If you’re familiar with linear regression, you might say, “OK, let’s fit a straight line with this data.” So you might get a line that looks like this.

But in a weird way, as you might have noticed, we know that prices are never negative. So instead of a line that might make the price negative, we bend the line a little bit so that it ends up at zero. This thick blue line is ultimately your function for predicting prices based on square footage. Part of it is zero, and part of the line fits perfectly. You might think that this function only fits house prices.

As a neural network, this is probably the simplest neural network. We take the area of the house as the input to the neural network (we call it), pass through a node (a little circle), and finally output the price (we denote it by). This little circle is actually a single neuron. Then your network implements the function on the left.

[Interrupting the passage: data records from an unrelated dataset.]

/-! ## Set-up and identity -/

/-- PORT_INIT with a legal pin map, from every state that is not faulted, the power-on ones included (45_identity.md R139,
70_reset_and_hazards.md R198): every register at its reset value, the pins parked, and exactly the pin events R139 lists; `KEY` and
`KEY_CRC` are left free. An illegal pin map is the error 0x00000101 with no register changed and no pin written. -/
def Obligations.PortInit : Prop :=
  ∀ (s : State) (m : PinMap), s.fault = none →
    ((∀ line ∈ m.lines, line < Config.gpioCount) → m.lines.Nodup → ∃ (t : State) (bits : List Bool), exec (.portInit m) s = .next t ∧
      t.port = freshPort m ∧
      t.pins = { tms := true, tck := false, tdi := false, hwmStart := false } ∧
      t.chain = [] ∧ t.idList = [] ∧ t.seqs = [] ∧ t.pseq = Seq.empty ∧ t.exec = { seq := none, pc := 0, needNav := false } ∧
      t.key.crcValid = false ∧ t.key.loaded = false ∧
      (∀ k : Fin 8, t.readback.words[k.val] = 0#32 ∧ t.readback.status[k.val] = 0#5) ∧
      t.result = 0#32 ∧ t.fault = none ∧ t.returned = .nothing ∧ t.hostQueue = s.hostQueue ∧
      bits.length = 5 ∧ t.trace = (parkingWrites m ++ bits.flatMap (undrivenCycle m true)).reverse ++ s.trace ∧ pulsed s t 5) ∧
    ((∃ line ∈ m.lines, Config.gpioCount ≤ line) ∨ ¬ m.lines.Nodup →
      exec (.portInit m) s = .next ((s.withResult 0x00000101#32).withReturned .nothing))

/-- IDENTIFY (45_identity.md R140): the first row whose 28 bits match, whatever bits 31:28 are; the identity registers take its
fields, or are cleared with the error 0x00000201; nothing else changes; a code over 32 bits is `ValueTooWide` (60_exceptions.md
R176). -/
def Obligations.Identify : Prop :=
  (∀ (table : List DeviceRow) (id : BitVec 32) (r : DeviceRow), lookupDevice table id = some r ↔
    ∃ k, table[k]? = some r ∧ r.id28 = id.extractLsb' 0 28 ∧
      ∀ (j : Nat) (r' : DeviceRow), j < k → table[j]? = some r' → r'.id28 ≠ id.extractLsb' 0 28) ∧
  (∀ (s : State) (id : Nat), s.ready → 2 ^ 32 ≤ id → exec (.identify id) s = .next (takeFault .valueTooWide s)) ∧
  (∀ (s : State) (id : Nat), s.ready → id < 2 ^ 32 → ∃ t, exec (.identify id) s = .next t ∧
    t.port = {
      s.port with family := t.port.family, irLen := t.port.irLen, segments := t.port.segments, masterSeg := t.port.masterSeg } ∧
    t.returned = .identity (lookupDevice Config.deviceTable (BitVec.ofNat 32 id)) ∧
    (match lookupDevice Config.deviceTable (BitVec.ofNat 32 id) with
      | some r => t.port.family = some r.family ∧ t.port.irLen = r.irLength ∧ t.port.segments = r.segments ∧
          t.port.masterSeg = r.masterSegment ∧ t.result = okWord
      | none => t.port.family = none ∧ t.port.irLen = 0#8 ∧ t.port.segments = 0#8 ∧ t.port.masterSeg = 0#8 ∧
          t.result = 0x00000201#32) ∧
    unreport s (t.withPort s.port) = s)

/-- SET_PADS (45_identity.md R142): the four pad registers, and nothing else; a count over 0xFFFF is `ValueTooWide`. -/
def Obligations.SetPads : Prop :=
  ∀ (s : State) (a b c d : Nat), s.ready →
    (a < 2 ^ 16 → b < 2 ^ 16 → c < 2 ^ 16 → d < 2 ^ 16 → ∃ t, exec (.setPads a b c d) s = .next t ∧
      t.port = { s.port with irPre := t.port.irPre, irPost := t.port.irPost, drPre := t.port.drPre, drPost := t.port.drPost } ∧
      t.port.irPre.toNat = a ∧ t.port.irPost.toNat = b ∧ t.port.drPre.toNat = c ∧ t.port.drPost.toNat = d ∧
      t.result = okWord ∧ t.returned = .nothing ∧ unreport s (t.withPort s.port) = s) ∧
    (0xFFFF < max (max a b) (max c d) → exec (.setPads a b c d) s = .next (takeFault .valueTooWide s))

/-- SELECT_TARGET (45_identity.md R143): the three errors in their order with no register changed; else the pads from the IR lengths
and positions of the other nodes, the target's identity, and `ir_length` and `active` of every node; nothing else changes. The rows
are those of the nodes, in order. An ordinal over 8 bits is `ValueTooWide` (60_exceptions.md R176), before the check of R143: the
order is the model's choice (notes/assumptions/7.md). -/
def Obligations.SelectTarget : Prop :=
  (∀ (table : List DeviceRow) (chain : List Node) (rows : List DeviceRow),
    rowsOf table chain = some rows ↔ chain.map (rowOf table) = rows.map some) ∧
  (∀ (s : State) (k : Nat), s.ready → 2 ^ 8 ≤ k → exec (.selectTarget k) s = .next (takeFault .valueTooWide s)) ∧
  (∀ (s : State) (k : Nat), s.ready → k < 2 ^ 8 → s.chain.length ≤ 256 → ∃ t, exec (.selectTarget k) s = .next t ∧
    match s.chain[k]? with
    | none => t = (s.withResult 0x00000401#32).withReturned .nothing
    | some n => match rowOf Config.deviceTable n, rowsOf Config.deviceTable s.chain with
      | none, _ => t = (s.withResult 0x00000201#32).withReturned .nothing
      | some _, none => t = (s.withResult 0x00000501#32).withReturned .nothing
      | some r, some rows =>
        if irSum (rows.take k) ≤ 0xFFFF ∧ irSum (rows.drop (k + 1)) ≤ 0xFFFF then
          t.port.family = some r.family ∧ t.port.irLen = r.irLength ∧ t.port.segments = r.segments ∧
          t.port.masterSeg = r.masterSegment ∧ t.port.target.toNat = k ∧ t.port.init = s.port.init ∧ t.port.cur = s.port.cur ∧
          t.port.pinmap = s.port.pinmap ∧
          t.port.irPre.toNat = irSum (rows.take k) ∧ t.port.irPost.toNat = irSum (rows.drop (k + 1)) ∧
          t.port.drPre.toNat = k ∧ t.port.drPost.toNat = s.chain.length - 1 - k ∧
          t.chain.length = s.chain.length ∧
          (∀ (j : Nat) (x : Node) (row : DeviceRow), s.chain[j]? = some x → rows[j]? = some row →
            t.chain[j]? = some { x with irLength := row.irLength, active := decide (j = k) }) ∧
          t.result = okWord ∧ t.returned = .nothing ∧ unreport s ((t.withPort s.port).withChain s.chain) = s
        else t = takeFault .valueTooWide s)

/-! ## Protocols -/

/-- The checks of 46_efuse.md R146, and of 47_bbram.md R163, R165 after them: no target, more than one segment, no key; each with no
pin driven and nothing else changed but `PSEQ`, which the operation empties at its start (43_executor.md R127), whatever the operands
are. -/
def Obligations.ProtocolChecks : Prop :=
  ∀ (s : State) (i : Instr), s.ready →
    (i = .jprogram ∨ i = .bbramProgram ∨ i = .bbramVerify ∨
      (∃ row bit page red, i = .efuseProgramRow row bit page red) ∨ (∃ row page red, i = .efuseReadRow row page red)) →
    (s.port.family = none ∨ s.port.irLen = 0#8 → exec i s = .next (((s.withPseq Seq.empty).withResult 0x00000301#32).withReturned .nothing)) ∧
    (s.port.family ≠ none → s.port.irLen ≠ 0#8 → s.port.segments ≠ 1#8 →
      exec i s = .next (((s.withPseq Seq.empty).withResult 0x00000701#32).withReturned .nothing)) ∧
    (s.port.family ≠ none → s.port.irLen ≠ 0#8 → s.port.segments = 1#8 → s.key.loaded = false →
      i = .bbramProgram ∨ i = .bbramVerify → exec i s = .next (takeFault .keyNotLoaded (s.withPseq Seq.empty)))

/-- `Delay` and `Poll` (60_exceptions.md R188, R189): a delay drives and samples no pin and ends when at least its microseconds have
passed between its first and last reading; a poll of a handshake pin samples it until it reads 1, the last sample saying which, and
gives up only when its microseconds have passed. `env.now` is the model's own clock (notes/assumptions/12.md). -/
def Obligations.DelayAndPoll : Prop :=
  (∀ (s : State) (us : Nat), us < 2 ^ 64 → ∃ (readings : List (BitVec 64)) (first last : BitVec 64),
    (delay us s).trace = readings.map Event.timer ++ s.trace ∧
    readings.getLast? = some first ∧ readings.head? = some last ∧ us ≤ (last - first).toNat ∧
    s.env.now + us ≤ (delay us s).env.now ∧ (delay us s).pins = s.pins ∧ (delay us s).port = s.port) ∧
  (∀ (s : State) (p : InPin) (us : Nat), p ≠ .tdo → ∃ samples,
    sampledBits p s (poll p us s).2 samples ∧
    samples = List.replicate (samples.length - 1) false ++ [(poll p us s).1] ∧
    ((poll p us s).1 = false → s.env.now + us ≤ (poll p us s).2.env.now) ∧
    (∀ o, drove o s (poll p us s).2 []) ∧ (poll p us s).2.pins = s.pins ∧ (poll p us s).2.port = s.port)

/-- JPROGRAM on a one-segment target (46_efuse.md R158, R160): the TMS walk through `Reset`, the instruction between its IR pads on
TDI, all of it by a state u; then, after the last clock, at least 100000 microseconds in which nothing but the timer is touched
(`env.now` is the model's clock, notes/assumptions/12.md). -/
def Obligations.Jprogram : Prop :=
  ∀ (s : State) (f : Family), s.targeted f → ∃ u t, exec .jprogram s = .next t ∧ t.fault = none ∧ t.result = okWord ∧
    t.returned = .nothing ∧ t.port.cur = .idle ∧
    traceGrows s u ∧ pulsed s u (5 + (5 + s.port.irPads + s.port.irLen.toNat + 2)) ∧
    drove .tdi s u (irBits s.port .jprogram f) ∧
    drove .tms s u ([true, true, true, true, true] ++ scanTms resetToShiftIr (s.port.irPads + s.port.irLen.toNat)) ∧
    drove .hwmStart s u [] ∧ timersOf u.trace = timersOf s.trace ∧ u.env.now = s.env.now ∧
    (∃ readings : List (BitVec 64), t.trace = readings.map Event.timer ++ u.trace) ∧ u.env.now + 100000 ≤ t.env.now ∧
    t.seqs = s.seqs ∧ undrive s (rebuffer s t) = s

You’ll often see this function in the literature on neural networks. It starts approaching zero, and then it becomes a straight line. This function is called ReLU activation function, which stands for Rectified Linear Unit. Rectify means, this is why you get a function of this shape.

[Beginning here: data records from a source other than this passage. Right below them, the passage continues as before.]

theorem step_cases {s t : State} (h : step s = .next t) : Stepped s t := by
  cases hFault : s.fault with
  | some r =>
    rw [step_faulted hFault] at h
    cases h
    exact .stuck rfl
  | none =>
    rcases fetch_spec s with ⟨hRun, ⟨-, hFetch⟩ | ⟨record, rest, -, hFetch⟩⟩ |
      ⟨q, hRun, ⟨-, hFetch⟩ | ⟨v, hSeq, ⟨hEnd, hFetch⟩ | ⟨w, hAt, hFetch⟩⟩⟩
    · simp only [step, hFault, hFetch] at h
      cases h
      exact .idle rfl
    · cases hDecoded : decodeHostOp record with
      | error e =>
        rw [step_refused hFault hFetch hDecoded] at h
        cases h
        exact .refused hFault hRun record rest e ((decodeHostOp_decodes record).2 e hDecoded) rfl
      | ok r =>
        rw [step_host hFault hFetch hDecoded] at h
        exact .host hFault hRun rest r.1 ((decodeHostOp_decodes record).1 r hDecoded) h
    · simp only [step, hFault, hFetch] at h
      cases h
    · obtain ⟨hReady, hExec⟩ := ready_of_activeRun hFault hRun
      rw [step_runEnd hReady hExec hSeq hEnd] at h
      cases h
      exact .runEnd hFault q v hRun hSeq rfl
    · obtain ⟨hReady, hExec⟩ := ready_of_activeRun hFault hRun
      rw [step_word hReady hExec hSeq hAt] at h
      cases h
      exact .command hReady q v w hExec hSeq hAt rfl

/-! ## Refused records -/

section

variable {P : State → Prop} {s : State}

theorem refuseArguments_answer (hStop : Stops P s) (hEmptied : Stops P (s.withPseq Seq.empty)) (op : Byte) (args : List Byte)
    {r : FaultReason} (hr : r ≠ .badCommand) : P (refuseArguments op args r s) := by
  unfold refuseArguments
  split
  · exact withOpenSeq_answer hStop fun _ _ _ => hStop.fault r hr
  · exact withOpenSeq_answer hStop fun _ _ _ => hStop.fault r hr
  · exact withSeq_answer hStop fun _ _ => hStop.fault r hr
  · exact withSeq_answer hStop fun _ _ => hStop.fault r hr
  · exact withTarget_answer hEmptied fun _ _ => hEmptied.fault r hr
  · exact withTarget_answer hEmptied fun _ _ => hEmptied.fault r hr
  · exact hStop.fault r hr

/-- A refused record only stops the block, `PSEQ` emptied or not (43_executor.md R127). -/
theorem refuseRecord_answer (hStop : Stops P s) (hEmptied : Stops P (s.withPseq Seq.empty)) (record : List Byte) {e : DecodeError}
    (hKind : e ≠ .reservedBits ∧ e ≠ .strayField) : P (refuseRecord record e s) := by
  unfold refuseRecord
  cases e <;> dsimp only
  case unknownOp => exact hStop.fault _ (by decide)
  case reservedBits => exact absurd rfl hKind.1
  case strayField => exact absurd rfl hKind.2
  case truncated | operandTooWide =>
    split
    · exact hStop.fault _ (by decide)
    · split
      · exact hStop.fault _ (by decide)
      · exact refuseArguments_answer hStop hEmptied _ _ (by decide)

end

/-! ## Steps that run no host operation -/

/-- What a step may change when it runs no host operation. -/
theorem Stepped.acts_or_host {s t : State} (h : Stepped s t) :
    Acts [.queue, .seqs, .pseq, .fault] [] s t ∨
      ∃ rest i, s.fault = none ∧ s.activeRun = none ∧ i.isHostOp = true ∧ exec i (s.withHostQueue rest) = .next t := by
  cases h with
  | stuck h => exact .inl (h ▸ (withHostQueue_acts (by simp) s _).trans (stuck_acts _ _))
  | runEnd hLive q v hRun hSeq h => exact .inl (h ▸ (endRun_exec_acts _ (.inr rfl)).trans (complete_acts _ _ _))
  | command hReady q v w hRun hSeq hAt h =>
    subst h
    cases hLegal : wordLegal s.curSeq w with
    | true =>
      obtain ⟨samples, hWord⟩ := wordBody_ran hReady.1 hLegal
      rw [advancePc_live (hWord.ran.fault.trans hReady.2)]
      exact .inl ((hWord.ran.setPc _).acts (.inl (by simp)) (.inl (by simp)))
    | false =>
      rw [wordBody_refused hReady.1 hLegal, advancePc_takeFault]
      exact .inl (badCommand_acts (by simp) s)
  | idle h => exact .inl (h ▸ Acts.refl _ _)
  | refused hLive hRun record rest e hKind h =>
    have hPopped := withHostQueue_acts (w := [.queue, .seqs, .pseq, .fault]) (by simp) s rest
    exact .inl (h ▸ refuseRecord_answer hPopped.stops (hPopped.trans (withPseq_acts (by simp) _ Seq.empty)).stops record hKind)
  | host hLive hRun rest i hHost h => exact .inr ⟨rest, i, hLive, hRun, hHost, h⟩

You don’t have to worry about not understanding the ReLU function now, you’ll see it again later in the course.

If this is a single neuron network, no matter how large or small it is, it is formed by stacking these individual neurons together. If you think of these neurons as individual Lego blocks, you build a larger neural network by building blocks.

Let’s look at an example, we not only use the area of the house to predict the price of it, now you have some information about the other characteristics of the building, such as the number of the bedroom, there may be a very important factor, the family also can affect house prices, the number of the house can stay a family or a four or five personal family? And it really depends on the size of the house and the number of bedrooms that really determine whether a house can fit the size of your family.

Changing the subject, you probably know that zip codes might be a feature that tells you how pedestrianized you are. Whether the neighborhood is highly walkable, whether you can walk to the grocery store or school, and whether you need to drive. Some people prefer to live in walkable areas, which are also correlated with affluence (in the US), depending on zip code. But other countries may also show how good nearby schools are.

Each of these little circles on the graph can be a part of ReLU, which means a modified linear unit, or some other slightly nonlinear function. Based on the size of the house and the number of bedrooms, you can estimate the size of the family. Based on the zip code, you can estimate walkability or the quality of the school. In the end, you might think, these determine how much money people are willing to spend.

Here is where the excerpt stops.